To do:
Read through the material below and copy each line in which the word "later" occurs.

Records provided:
-- ==== Sys2Proof/Machine/Flags.lean ====
section
/-! DEFINITION. The predicates on the channel. There are no condition codes (R26); the one derived signal is `Muted`, and the
one guard is the commit guard of the sweep. -/

namespace Sys2Proof.Machine

/-- `Muted = (period < 8) or (sweepTargetPeriod > 2047)`, stored nowhere (R102). -/
def Channel.muted (ch : Channel) : Bool :=
  decide (ch.period.toNat < 8) || decide (2047 < ch.sweepTargetPeriod)

/-- The commit guard on the period and shift before the commit and on the target (R121, R124). `sweepEnabled` is no part
of it. -/
def Channel.mayCommit (ch : Channel) (target : Nat) : Bool :=
  decide (0 < ch.sweepShift.toNat) && decide (8 ≤ ch.period.toNat) && decide (target ≤ 2047)

end Sys2Proof.Machine
end

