/-- What an event leaves of a Channel State depends on that Channel State, the parameters and the record input only. -/
theorem State.instAfter_chan_congr {s s' : State} (hch : (s.inst c).chan = (s'.inst c).chan)
    (hcfg : s.config = s'.config) (hrec : s.recordIn = s'.recordIn) :
    (s.instAfter c i).chan = (s'.instAfter c i).chan := by
  cases i with
  | cyc => simp only [State.instAfter_cyc, Instance.cycle_chan, hch, hcfg]
  | swp | rst => simp [State.instAfter, hch, hcfg]
  | w0 d b | w1 d b | w2 d b | w3 d b | snap d | rest d =>
    by_cases hd : c = d
    · subst hd; simp [State.instAfter, hch, hrec]
    · simp [State.instAfter, hd, hch]

/-- An event completes exactly when it is not a `REST` of a record outside the invariants (D22). -/
theorem exec_completes_iff :
    (∃ t, exec i s = .next t) ↔ ∀ d, i = .rest d → s.recordIn.inRange s.config (s.inst d).chan.identity = true := by
  constructor
  · rintro ⟨t, h⟩ d rfl
    by_contra hr
    rw [exec_rest_of_not_inRange d s (Bool.eq_false_iff.mpr hr)] at h
    cases h
  · intro h
    cases i with
    | rest d => exact ⟨_, exec_rest_of_inRange d s (h d rfl)⟩
    | w0 | w1 | w2 | w3 | cyc | swp | rst | snap => exact ⟨_, rfl⟩

end Events

/-! ## Two writes after one another -/

/-- The later of two replacements of one instance remains. -/
@[simp] theorem State.setInst_setInst (s : State) (c : Identity) (i j : Instance) :
    (s.setInst c i).setInst c j = s.setInst c j := by cases c <;> rfl

/-- The later of two `W1` remains (R23). -/
@[simp] theorem Instance.writeSweep_writeSweep (i : Instance) (b b' : Byte) :
    (i.writeSweep b).writeSweep b' = i.writeSweep b' := rfl

/-! ## Other volumes (R34) -/

section Volumes
variable (s : State) (v : Nat × Nat) (c : Identity)

@[simp] theorem State.withVols_config : (s.withVols v).config = s.config := rfl
@[simp] theorem State.withVols_recordIn : (s.withVols v).recordIn = s.recordIn := rfl
@[simp] theorem State.withVols_cycleIndex : (s.withVols v).cycleIndex = s.cycleIndex := rfl
theorem State.inst_withVols : (s.withVols v).inst c = { s.inst c with vol := volOf v c } := by
  cases c <;> rfl
@[simp] theorem State.withVols_chan : ((s.withVols v).inst c).chan = (s.inst c).chan := by
  rw [State.inst_withVols]
@[simp] theorem State.withVols_samples : ((s.withVols v).inst c).samples = (s.inst c).samples := by
  rw [State.inst_withVols]
@[simp] theorem State.withVols_commands : ((s.withVols v).inst c).commands = (s.inst c).commands := by
  rw [State.inst_withVols]
@[simp] theorem State.withVols_records : ((s.withVols v).inst c).records = (s.inst c).records := by
  rw [State.inst_withVols]

/-- Whether an event completes does not depend on the volumes. -/
theorem exec_withVols_completes {i : Instr} {t : State} (h : exec i s = .next t) :
    ∃ t', exec i (s.withVols v) = .next t' := by
  rw [exec_completes_iff]
  simpa using (exec_completes_iff s i).mp ⟨t, h⟩

/-- A chip cycle stamps the same samples whatever the volumes. -/
theorem State.instAfter_cyc_stamps_withVols :
    ((s.withVols v).instAfter c .cyc).samples.map Sample.atCycle =
      (s.instAfter c .cyc).samples.map Sample.atCycle := by
  simp only [State.instAfter_cyc, State.withVols_config, State.withVols_cycleIndex]
  rcases Nat.lt_or_ge 1 (s.inst c).chan.timer with h | h
  · rw [Instance.cycle_samples_of_lt _ _ _ h, Instance.cycle_samples_of_lt _ _ _ (by simpa using h),
      State.withVols_samples]
  · obtain ⟨a, ha⟩ := Instance.cycle_samples_of_le s.config (s.cycleIndex + 1) _ h
    obtain ⟨a', ha'⟩ := Instance.cycle_samples_of_le s.config (s.cycleIndex + 1) ((s.withVols v).inst c)
      (by simpa using h)
    simp [ha, ha']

Written solution:
/-- The later of two replacements of one instance remains. -/
/-- The later of two `W1` remains (R23). -/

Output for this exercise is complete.